*Task goal*:
Return each line of the material below exactly. Begin at the first and end on the line with "simp [State.atIssue, State.ctx_countIssue, this]".

════

@[simp] theorem State.ctx_orFlags (s : State) (f : BitVec 5) :
    (s.orFlags f).ctx = { s.ctx with fcsr := s.ctx.fcsr ||| f.setWidth 9 } := by simp [State.orFlags]

/-! ### Issue -/

/-- The executing context when its instruction's own part runs, outside a region. -/
theorem State.ctx_atIssue (s : State) (srcs : List (BitVec 6)) (h : s.inRegion = false) :
    (s.atIssue srcs).ctx = { s.ctx with sinceHop := s.ctx.sinceHop + 1, midWait := none } := by
  have : s.ctx.region.isSome = false := h
  simp [State.atIssue, State.ctx_countIssue, this]

theorem State.onlyContext_atIssue (s : State) (srcs : List (BitVec 6)) : s.onlyContext (s.atIssue srcs) :=
  State.onlyContext_trans (State.onlyContext_advanceTo s _) (State.onlyContext_countIssue _ _)

@[simp] theorem State.cycle_atIssue (s : State) (srcs : List (BitVec 6)) :
    (s.atIssue srcs).cycle = max s.cycle (s.issueCycle srcs) := by
  simp [State.atIssue, State.cycle_advanceTo]

@[simp] theorem State.reg_atIssue (s : State) (srcs : List (BitVec 6)) (h : s.inRegion = false) (r : BitVec 6) :
    (s.atIssue srcs).reg r = s.reg r := State.reg_of_ctx (by rw [State.ctx_atIssue s srcs h]) r

theorem foldl_max_le (f : BitVec 6 → Nat) (srcs : List (BitVec 6)) (c : Nat) :
    c ≤ srcs.foldl (fun m r => if r = 0 then m else max m (f r)) c := by
  induction srcs generalizing c with
  | nil => exact Nat.le_refl c
  | cons r rs ih =>
    refine Nat.le_trans ?_ (ih _)
    dsimp only
    split <;> omega

/-- The cycle of issue is not before the present one, nor before STALL has run out (03 R61). -/
theorem State.issueCycle_ge (s : State) (srcs : List (BitVec 6)) : max s.cycle s.ctx.nextIssue ≤ s.issueCycle srcs := by
  unfold State.issueCycle
  dsimp only
  split
  · exact foldl_max_le _ _ _
  · exact Nat.le_refl _

theorem State.allSources_eq (ctl : SCtl) (m : Meta) :
    allSources ctl m = (ctl.guard.map (fun g => g.greg)).toList ++ m.srcs := by
  unfold allSources
  cases ctl.guard <;> rfl

/-- An instruction that executes meets no underflow (03 R62). -/
theorem State.underflow_none (s : State) (ctl : SCtl) (m : Meta) (hr : s.inRegion = false)
    (h : s.noUnderflow ((ctl.guard.map (fun g => g.greg)).toList ++ m.srcs) m.dst m.lam) :
    (s.atIssue (allSources ctl m)).underflow (allSources ctl m) m.dst m.lam = none := by
  unfold State.underflow
  rw [State.ctx_atIssue s _ hr]
  dsimp only
  split
  · rename_i hm
    have hc : (s.atIssue (allSources ctl m)).cycle = max s.cycle s.ctx.nextIssue := by
      have : s.ctx.scbmode ≠ 0 := by rw [hm]; decide
      rw [State.cycle_atIssue]
      unfold State.issueCycle
      dsimp only
      rw [if_neg this]
      omega
    obtain ⟨hs, hd⟩ := h hm
    rw [← State.allSources_eq] at hs
    have h1 : (allSources ctl m).find?
        (fun r => r != 0 && decide ((s.atIssue (allSources ctl m)).cycle < readyAt r s.ctx.pend)) = none := by
      rw [List.find?_eq_none]
      intro r hrm
      rw [hc]
      by_cases h0 : r = 0
      · simp [h0]
      · have := hs r hrm h0
        simp; omega
    rw [h1]
    dsimp only
    split
    · rename_i d hdst
      rw [hc]
      by_cases h0 : d = 0
      · simp [h0]
      · by_cases hl : m.lam = 0
        · simp [hl]
        · have := hd d hdst h0 hl
          rw [if_neg]
          simp [hl]; omega
    · rfl
  · rfl

theorem State.inRegion_atIssue (s : State) (srcs : List (BitVec 6)) (h : s.inRegion = false) :
    (s.atIssue srcs).inRegion = false := by
  have : s.ctx.region.isSome = false := h
  simp [State.inRegion, State.ctx_atIssue s srcs h, this]

theorem State.inHandler_of_cur {s t : State} (h : t.cur = s.cur) : t.inHandler = s.inHandler := by
  simp [State.inHandler, h]

@[simp] theorem State.cur_atIssue (s : State) (srcs : List (BitVec 6)) : (s.atIssue srcs).cur = s.cur := by
  simp [State.atIssue]

/-- The attempt of an instruction that executes is its own part, with no tags to set (03 R56, R59, R60). -/
theorem State.attempt_executes (s : State) (i : Instr) (ctl : SCtl) (m : Meta) (body : State → Effect)
    (h : s.executes ctl m.srcs m.dst m.lam) (hp : s.ctx.mode.allows m.priv = true)
    (hh : m.handler = true ∨ s.inHandler = false) :
    (s.atIssue (allSources ctl m)).attempt i ctl m body =
      match m.tagging with
      | .own => body (s.atIssue (allSources ctl m))
      | .auto =>
        match body (s.atIssue (allSources ctl m)) with
        | .next t => .next (t.modCtx (fun x => x.autoTag m.srcs m.dst))
        | .jump t pc => .jump (t.modCtx (fun x => x.autoTag m.srcs m.dst)) pc
        | e => e := by
  obtain ⟨hr, ht, hg, hu⟩ := h
  have hreg := State.inRegion_atIssue s (allSources ctl m) hr
  have hguarded : (s.atIssue (allSources ctl m)).guarded i m body =
      match m.tagging with
      | .own => body (s.atIssue (allSources ctl m))
      | .auto =>
        match body (s.atIssue (allSources ctl m)) with
        | .next t => .next (t.modCtx (fun x => x.autoTag m.srcs m.dst))
        | .jump t pc => .jump (t.modCtx (fun x => x.autoTag m.srcs m.dst)) pc
        | e => e := by
    unfold State.guarded
    rw [if_neg]
    · rw [hreg]
      cases m.forbid <;> rfl
    · rw [State.inHandler_of_cur (State.cur_atIssue s _)]
      rcases hh with hh | hh <;> simp [hh]
  unfold State.attempt
  rw [State.underflow_none s ctl m hr hu]
  have hm : (s.atIssue (allSources ctl m)).ctx.mode = s.ctx.mode := by rw [State.ctx_atIssue s _ hr]
  rw [hm, hp]
  dsimp only [Bool.not_true]
  rw [if_neg (by decide)]
  unfold State.underGuard
  cases hgd : ctl.guard with
  | none => exact hguarded
  | some g =>
    have hrg : (s.atIssue (allSources ctl m)).ctx.region = none := by
      have : s.ctx.region.isSome = false := hr
      rw [State.ctx_atIssue s _ hr]
      simpa using this
    have hb : (s.atIssue (allSources ctl m)).ctx.scbmode ≠ 1 := by rw [State.ctx_atIssue s _ hr]; exact ht
    dsimp only
    rw [hrg]
    dsimp only
    have hgh : (s.atIssue (allSources ctl m)).guardHolds g = true := by
      unfold State.guardHolds
      rw [State.rs_eq_reg _ _ hb, State.reg_atIssue s _ hr]
      exact hg g hgd
    rw [hgh]
    exact hguarded

/-- Any instruction but AEND counts. -/
theorem State.counted_true (s : State) (i : Instr) (ctl : SCtl) (hi : ∀ f, i ≠ .aend f) : s.counted i ctl = true := by
  unfold State.counted
  split
  · exact absurd rfl (hi _)
  · rfl

/-- Any instruction but AEND that executes answers the end of its own part (03 R60). -/
theorem State.issue_executes (s : State) (i : Instr) (ctl : SCtl) (m : Meta) (body : State → Effect)
    (hi : ∀ f, i ≠ .aend f) (h : s.executes ctl m.srcs m.dst m.lam) (hp : s.ctx.mode.allows m.priv = true)
    (hh : m.handler = true ∨ s.inHandler = false) :
    s.issue i ctl m body = .next ((match m.tagging with
      | .own => body (s.atIssue (allSources ctl m))
      | .auto =>
        match body (s.atIssue (allSources ctl m)) with
        | .next t => .next (t.modCtx (fun x => x.autoTag m.srcs m.dst))
        | .jump t pc => .jump (t.modCtx (fun x => x.autoTag m.srcs m.dst)) pc
        | e => e).finish ctl.stall) := by
  rw [← State.attempt_executes s i ctl m body h hp hh]
  unfold State.issue
  rw [State.counted_true s i ctl hi]
  rfl

/-- An instruction whose own part completes, and that opens no region, answers that part's state with pc + 8. -/
theorem State.issue_next (s : State) (i : Instr) (ctl : SCtl) (m : Meta) (body : State → Effect) (u : State)
    (hi : ∀ f, i ≠ .aend f) (h : s.executes ctl m.srcs m.dst m.lam) (hp : s.ctx.mode.allows m.priv = true)
    (hh : m.handler = true ∨ s.inHandler = false) (hb : body (s.atIssue (allSources ctl m)) = .next u)
    (hu : m.tagging = .own ∨ u.inRegion = false) :
    s.issue i ctl m body = .next ((u.modCtx (fun x => { x with pc := x.pc + 8 })).retire ctl.stall) := by
  rw [State.issue_executes s i ctl m body hi h hp hh, hb]
  cases ht : m.tagging with
  | own => rfl
  | auto =>
    have hr : u.ctx.region = none := by
      rcases hu with hu | hu
      · rw [ht] at hu; exact absurd hu (by decide)
      · simpa [State.inRegion] using hu
    dsimp only [Effect.finish]
    rw [State.modCtx_same u]
    unfold Ctx.autoTag
    rw [hr]

/-- What an instruction that completes with the state `u` leaves: `u`'s context with the pc past it. -/
theorem State.ctx_finish_next (u : State) (n : BitVec 3) :
    ((u.modCtx (fun x => { x with pc := x.pc + 8 })).retire n).ctx =
      { u.ctx with pc := u.ctx.pc + 8, nextIssue := u.cycle + 1 + n.toNat, waitFrom := u.cycle + 1 + n.toNat } := by
  rw [State.ctx_retire, State.ctx_modCtx]
  simp

theorem State.onlyContext_finish_next (u : State) (n : BitVec 3) :
    u.onlyContext ((u.modCtx (fun x => { x with pc := x.pc + 8 })).retire n) :=
  State.onlyContext_trans (State.onlyContext_modCtx u _) (State.onlyContext_retire _ _)

/-! ### Before a trap: the vector instructions complete and the results become ready -/

/-- Admitting the instruction at the head of a vector queue changes the queue and the walks. -/
theorem Core.takeHead_frame (k : Core) : k.takeHead = { k with vqueue := k.takeHead.vqueue, walks := k.takeHead.walks } := by
  unfold Core.takeHead
  split <;> rfl

/-- Admitting the oldest queued vector instruction changes only the vector queue. -/
theorem State.admitOne_frame (s : State) (c : CoreId) : s.onlyContext (s.admitOne c) ∧
    ∀ d x, (s.admitOne c).ctxAt d x = s.ctxAt d x := by
  have hk : ∀ k : Core, k.takeHead.ctxs = k.ctxs ∧ k.takeHead.inv = k.inv := fun k => by
    rw [Core.takeHead_frame]; exact ⟨rfl, rfl⟩
  refine ⟨State.onlyContext_modCore _ _ _ (fun k => ⟨?_, by rw [(hk k).2]⟩) (fun k => (hk k).1), fun d x =>
    State.ctxAt_modCore s c d x _ (fun k => (hk k).1)⟩
  rw [Core.takeHead_frame]

/-- Admitting queued vector instructions changes the queue and the walks. -/
theorem Core.admitAll_frame (x : CoreId × CtxId) (n : Nat) (k : Core) :
    Core.admitAll x n k = { k with vqueue := (Core.admitAll x n k).vqueue, walks := (Core.admitAll x n k).walks } := by
  induction n generalizing k with
  | zero => rfl
  | succ n ih =>
    unfold Core.admitAll
    split
    · rw [ih k.takeHead, Core.takeHead_frame k]
    · rfl

/-- Waiting for the vector instructions changes only the vector queues and the clock (07 R156). -/
theorem State.drainVector_frame (s : State) : s.onlyContext s.drainVector ∧ ∀ d y, s.drainVector.ctxAt d y = s.ctxAt d y := by
  have hk : ∀ k : Core, (k.drained s.cur).ctxs = k.ctxs ∧ (k.drained s.cur).inv = k.inv := fun k => by
    unfold Core.drained; rw [Core.admitAll_frame]; exact ⟨rfl, rfl⟩
  unfold State.drainVector
  dsimp only
  refine ⟨State.onlyContext_trans (State.onlyContext_modCore _ _ _ (fun k => ⟨?_, by rw [(hk k).2]⟩) (fun k => (hk k).1))
    (State.onlyContext_advanceTo _ _), fun d y => ?_⟩
  · unfold Core.drained; rw [Core.admitAll_frame]
  · rw [State.ctxAt_advanceTo]; exact State.ctxAt_modCore s _ d y _ (fun k => (hk k).1)

theorem State.ctx_drainVector (s : State) : s.drainVector.ctx = s.ctx := by
  unfold State.ctx
  rw [State.onlyContext_cur s.drainVector_frame.1]
  exact s.drainVector_frame.2 _ _

theorem State.runDie_of (s t : State) (h : s.onlyContext t) (g : t.ctx.hopped = s.ctx.hopped) : t.runDie = s.runDie := by
  unfold State.runDie State.runCore
  rw [g, State.onlyContext_cur h]

theorem State.dieAt_of (s t : State) (h : s.onlyContext t) (d : DieId) : t.dieAt d = s.dieAt d := by
  rw [h.1]; rfl

end Sys2Proof.Machine
end

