/-! The L2s and the Flue by themselves, and the clock's events, keep the form (01 R16 to R18; 06 R129; 07 R146, R154). -/
namespace Sys2Proof.Machine
open Sys2Proof Sys2Proof.Claims

variable {k : Form} {s t : State}

theorem Form.holds_setFlue {fl : List Packet} (h : k.Holds s) : k.Holds { s with flue := fl } := h

theorem Form.holds_inject (d d' : DieId) {ln : L2Line} (hl : k.onGrain ln.va ln.size) (h : k.Holds s) :
    k.Holds (s.inject d d' ln) :=
  Form.holds_putLine d (ln := { ln with valid := ln.valid ||| ln.dirty, dirty := 0, writers := [] }) hl
    (Form.holds_foldl (fun _ _ _ hu => Form.holds_schedule _ hu) (Form.holds_setFlue h))

theorem Form.onOut_execL2DirtyWriteback {die : DieId} {va : Nat} (h : k.Holds s) : k.onOut (execL2DirtyWriteback die va s) := by
  unfold execL2DirtyWriteback
  dsimp only [Form.onOut]
  split
  · exact h
  · rename_i e
    have hl := Form.onGrain_line h e
    split
    · exact h
    · split
      · exact Form.holds_writeBack _ hl h
      · exact Form.holds_inject _ _ hl (Form.holds_chargeLine _ _ h)

theorem Form.holds_retireMarker (d : DieId) (va : Nat) (h : k.Holds s) : k.Holds (s.retireMarker d va) := by
  unfold State.retireMarker
  split
  · exact h
  · exact Form.holds_modDie (fun _ => ⟨rfl, rfl⟩) (Form.holds_writeBackAll _ h)

theorem Form.onOut_execL2Eviction {die : DieId} {va : Nat} (h : k.Holds s) : k.onOut (execL2Eviction die va s) := by
  unfold execL2Eviction
  dsimp only [Form.onOut]
  split
  · exact h
  · rename_i e
    refine Form.holds_dropLine _ _ ?_
    split
    · exact Form.holds_retireMarker _ _ h
    · exact Form.holds_writeBack _ (Form.onGrain_line h e) h

theorem Form.onOut_execFluePacketAging {idx : Nat} (h : k.Holds s) : k.onOut (execFluePacketAging idx s) := by
  unfold execFluePacketAging
  dsimp only [Form.onOut]
  split
  · exact h
  · split <;> exact h

theorem Form.onOut_execFluePacketArrival {idx : Nat} (h : k.Holds s) : k.onOut (execFluePacketArrival idx s) := by
  unfold execFluePacketArrival
  dsimp only [Form.onOut]
  split
  · exact h
  · split
    · exact h
    · split
      · exact Form.holds_setFlue (Form.holds_deliver _ h)
      · exact Form.holds_schedule _ (Form.holds_setFlue h)

theorem Form.onOut_execFlueInjectionWindow (h : k.Holds s) : k.onOut (execFlueInjectionWindow s) := by
  refine ⟨h.1, h.2.1, fun d => ?_⟩
  simp only [Fin.getElem_fin, Vector.getElem_ofFn]
  exact h.2.2 d

theorem Form.holds_raiseClock (h : k.Holds s) : k.Holds s.raiseClock := h

end Sys2Proof.Machine

/-! Module reset, boot, attestation, the host's registers and the link keep the form (14 R309 to R312, R320, R321, R460). -/
namespace Sys2Proof.Machine
open Sys2Proof Sys2Proof.Claims

variable {k : Form} {s t : State}

theorem Form.onMem_nil : k.onMem [] := by
  cases k with
  | memories => rfl
  | lines => trivial

theorem Form.onCore_reset : k.onCore Core.reset := fun _ hl => absurd hl List.not_mem_nil

theorem Form.onDie_reset : k.onDie Die.reset :=
  ⟨fun _ hl => absurd hl List.not_mem_nil, fun _ he => absurd he List.not_mem_nil⟩

theorem Form.onOut_execModuleReset : k.onOut (execModuleReset s) := by
  refine ⟨⟨Form.onMem_nil, Form.onMem_nil, Form.onMem_nil, Form.onMem_nil⟩, fun c => ?_, fun d => ?_⟩
  · exact (Vector.getElem_replicate c.isLt).symm ▸ Form.onCore_reset
  · exact (Vector.getElem_replicate d.isLt).symm ▸ Form.onDie_reset

theorem Form.holds_bootError (code : Nat) (h : k.Holds s) : k.Holds (s.bootError code) := h

theorem Form.holds_startFirmware (entry : Word) (d : DieId) (h : k.Holds s) : k.Holds (s.startFirmware entry d) :=
  Form.holds_startAt _ _ _ (Form.holds_modDie (fun _ => ⟨rfl, rfl⟩) h)
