-- ==== Sys2Proof/Machine/State.lean ====
section
/-! DEFINITION. The state of the machine as plain data: everything the spec gives the part, the model's agenda, and reset. -/

namespace Sys2Proof.Machine

/-- Why a step stops with a fault. The spec reports every error of the part as a trap, a kill, a status or a refused
access, all of which are next states, so no step raises one. -/
inductive Fault where
  /-- Raised by no step; safe. -/
  | unused
  deriving DecidableEq, Repr

/-- Why a step is refused. -/
inductive Refusal where
  /-- Raised by an arm of exec whose instruction has no meaning yet; safe. -/
  | notModelled (mnemonic : String)
  deriving DecidableEq, Repr

/-- One frame of a path (R164, R281): node index, child index or callee, and the function whose tree holds the node
(0xFFFF for a trap frame). -/
structure Frame where
  node : Nat
  child : Nat
  fn : Nat
  deriving DecidableEq, Repr

/-- Where a lane stands: at an offset of a leaf, or within enter or advance of R275, waiting for a node record (R278). -/
inductive Pos where
  | leaf (node off : Nat)
  | enter (node : Nat) (priv : Bool)
  | advance (priv : Bool)
  deriving DecidableEq, Repr

/-- The destination saved at a trap (R323). -/
inductive SavedDst where
  | nothing
  | vec (r n : Nat)
  | pred (r : Nat)
  deriving DecidableEq, Repr

/-- What a trap frame saves (R232, R277, R323): the path, the offset after the trapping instruction, and its
destination. -/
structure SavedPath where
  frames : List Frame
  pos : Pos
  after : Nat
  dst : SavedDst
  deriving DecidableEq, Repr

/-- A lane trap (R228). -/
structure Trap where
  code : Nat
  addr1 : Nat
  addr2 : Option Nat
  info : Nat
  deriving DecidableEq, Repr

/-- A trap that its lane has not yet taken (R236, R238): the trap, the place it saves, and whether its instruction issued
privately. -/
structure HeldTrap where
  trap : Trap
  place : SavedPath
  priv : Bool
  deriving DecidableEq, Repr

/-- A hold at the exit of a parting node (R170): its ancestors' frames, the node, and the cycle it began. -/
structure Hold where
  above : List Frame
  node : Nat
  since : Nat
  deriving DecidableEq, Repr

/-- An entry of the loop buffer (R167). -/
structure Buffered where
  node : Nat
  off : Nat
  bytes : Nat
  deriving DecidableEq, Repr
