/-- OP 0x40 to 0x4F: float (15). -/
def fields4 (op : Nat) (r : Raw) : Option Instr :=
  match op with
  | 64 =>
    match unpack [4, 10] r.moda with
    | [t, 0] => do
      let a ← rdSrc r r.a
      let b ← rdSrc r r.b
      let t ← fmtOf t
      pure (.fadd r.head t a b)
    | _ => none
  | 65 =>
    match unpack [4, 10] r.moda with
    | [t, 0] => do
      let a ← rdSrc r r.a
      let b ← rdSrc r r.b
      let t ← fmtOf t
      pure (.fsub r.head t a b)
    | _ => none
  | 66 =>
    match unpack [4, 10] r.moda with
    | [t, 0] => do
      let a ← rdSrc r r.a
      let b ← rdSrc r r.b
      let t ← fmtOf t
      pure (.fmul r.head t a b)
    | _ => none
  | 67 =>
    match unpack [4, 10] r.moda, unpack [23] r.modb with
    | [t, 0], [0] => do
      let a ← rdSrc r r.a
      let b ← rdSrc r r.b
      let c ← rdSrc r r.c
      let t ← fmtOf t
      pure (.ffma r.head t a b c)
    | _, _ => none
  | 68 =>
    match unpack [4, 10] r.moda with
    | [t, 0] => do
      let a ← rdSrc r r.a
      let b ← rdSrc r r.b
      let t ← fmtOf t
      pure (.fmin r.head t a b)
    | _ => none
  | 69 =>
    match unpack [4, 10] r.moda with
    | [t, 0] => do
      let a ← rdSrc r r.a
      let b ← rdSrc r r.b
      let t ← fmtOf t
      pure (.fmax r.head t a b)
    | _ => none
  | 70 =>
    match unpack [4, 2, 8] r.moda with
    | [t, md, 0] => do
      let a ← rdSrc r r.a
      let b ← rdSrc r r.b
      let t ← fmtOf t
      pure (.fsgn r.head (BitVec.ofNat 2 md) t a b)
    | _ => none
  | 71 =>
    match unpack [4, 4, 6] r.moda with
    | [t, sf, 0] => do
      let a ← rdSrc r r.a
      let _ ← noSrc r.b
      let t ← fmtOf t
      let sf ← fmtOf sf
      pure (.fcvt r.head sf t a)
    | _ => none
  | 72 =>
    match unpack [4, 4, 6] r.moda with
    | [t, sf, 0] => do
      let a ← rdSrc r r.a
      let _ ← noSrc r.b
      let t ← fmtOf t
      let sf ← fmtOf sf
      pure (.icvtf r.head sf t a)
    | _ => none
  | 73 =>
    match unpack [4, 4, 6] r.moda with
    | [t, sf, 0] => do
      let a ← rdSrc r r.a
      let _ ← noSrc r.b
      let t ← fmtOf t
      let sf ← fmtOf sf
      pure (.fcvti r.head sf t a)
    | _ => none
  | 74 =>
    match unpack [4, 2, 8] r.moda, unpack [23] r.modb with
    | [t, hd, 0], [0] => do
      let a ← rdSrc r r.a
      let b ← rdSrc r r.b
      let c ← rdSrc r r.c
      let t ← fmtOf t
      pure (.qnt r.head (BitVec.ofNat 2 hd) t a b c)
    | _, _ => none
  | 75 =>
    match unpack [4, 10] r.moda with
    | [t, 0] => do
      let a ← rdSrc r r.a
      let b ← rdSrc r r.b
      let t ← fmtOf t
      pure (.dqnt r.head t a b)
    | _ => none
  | 76 =>
    match unpack [4, 10] r.moda with
    | [t, 0] => do
      let a ← rdSrc r r.a
      let _ ← noSrc r.b
      let t ← fmtOf t
      pure (.frcp r.head t a)
    | _ => none
  | 77 =>
    match unpack [4, 10] r.moda with
    | [t, 0] => do
      let a ← rdSrc r r.a
      let _ ← noSrc r.b
      let t ← fmtOf t
      pure (.frsq r.head t a)
    | _ => none
  | 78 =>
    match unpack [4, 10] r.moda with
    | [t, 0] => do
      let a ← rdSrc r r.a
      let _ ← noSrc r.b
      let t ← fmtOf t
      pure (.fexp2 r.head t a)
    | _ => none
  | 79 =>
    match unpack [4, 10] r.moda with
    | [t, 0] => do
      let a ← rdSrc r r.a
      let _ ← noSrc r.b
      let t ← fmtOf t
      pure (.flog2 r.head t a)
    | _ => none
  | _ => none

/-- OP 0x50 to 0x5F: float (15). -/
def fields5 (op : Nat) (r : Raw) : Option Instr :=
  match op with
  | 80 =>
    match unpack [4, 10] r.moda with
    | [t, 0] => do
      let a ← rdSrc r r.a
      let _ ← noSrc r.b
      let t ← fmtOf t
      pure (.fsqrt r.head t a)
    | _ => none
  | 81 =>
    match unpack [4, 10] r.moda with
    | [t, 0] => do
      let a ← rdSrc r r.a
      let _ ← noSrc r.b
      let t ← fmtOf t
      pure (.fclass r.head t a)
    | _ => none
  | 82 =>
    match unpack [4, 10] r.moda with
    | [t, 0] => do
      let a ← rdSrc r r.a
      let b ← rdSrc r r.b
      let t ← fmtOf t
      pure (.hadd2 r.head t a b)
    | _ => none
  | 83 =>
    match unpack [4, 10] r.moda with
    | [t, 0] => do
      let a ← rdSrc r r.a
      let b ← rdSrc r r.b
      let t ← fmtOf t
      pure (.hmul2 r.head t a b)
    | _ => none
  | 84 =>
    match unpack [4, 10] r.moda, unpack [23] r.modb with
    | [t, 0], [0] => do
      let a ← rdSrc r r.a
      let b ← rdSrc r r.b
      let c ← rdSrc r r.c
      let t ← fmtOf t
      pure (.hfma2 r.head t a b c)
    | _, _ => none
  | 85 =>
    match unpack [4, 10] r.moda with
    | [t, 0] => do
      let a ← rdSrc r r.a
      let b ← rdSrc r r.b
      let t ← fmtOf t
      pure (.hmin2 r.head t a b)
    | _ => none
  | 86 =>
    match unpack [4, 10] r.moda with
    | [t, 0] => do
      let a ← rdSrc r r.a
      let b ← rdSrc r r.b
      let t ← fmtOf t
      pure (.hmax2 r.head t a b)
    | _ => none
  | _ => none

════

*Output below*:
@[simp] theorem State.ctx_orFlags (s : State) (f : BitVec 5) :
    (s.orFlags f).ctx = { s.ctx with fcsr := s.ctx.fcsr ||| f.setWidth 9 } := by simp [State.orFlags]

/-! ### Issue -/

/-- The executing context when its instruction's own part runs, outside a region. -/
theorem State.ctx_atIssue (s : State) (srcs : List (BitVec 6)) (h : s.inRegion = false) :
    (s.atIssue srcs).ctx = { s.ctx with sinceHop := s.ctx.sinceHop + 1, midWait := none } := by
  have : s.ctx.region.isSome = false := h
  simp [State.atIssue, State.ctx_countIssue, this]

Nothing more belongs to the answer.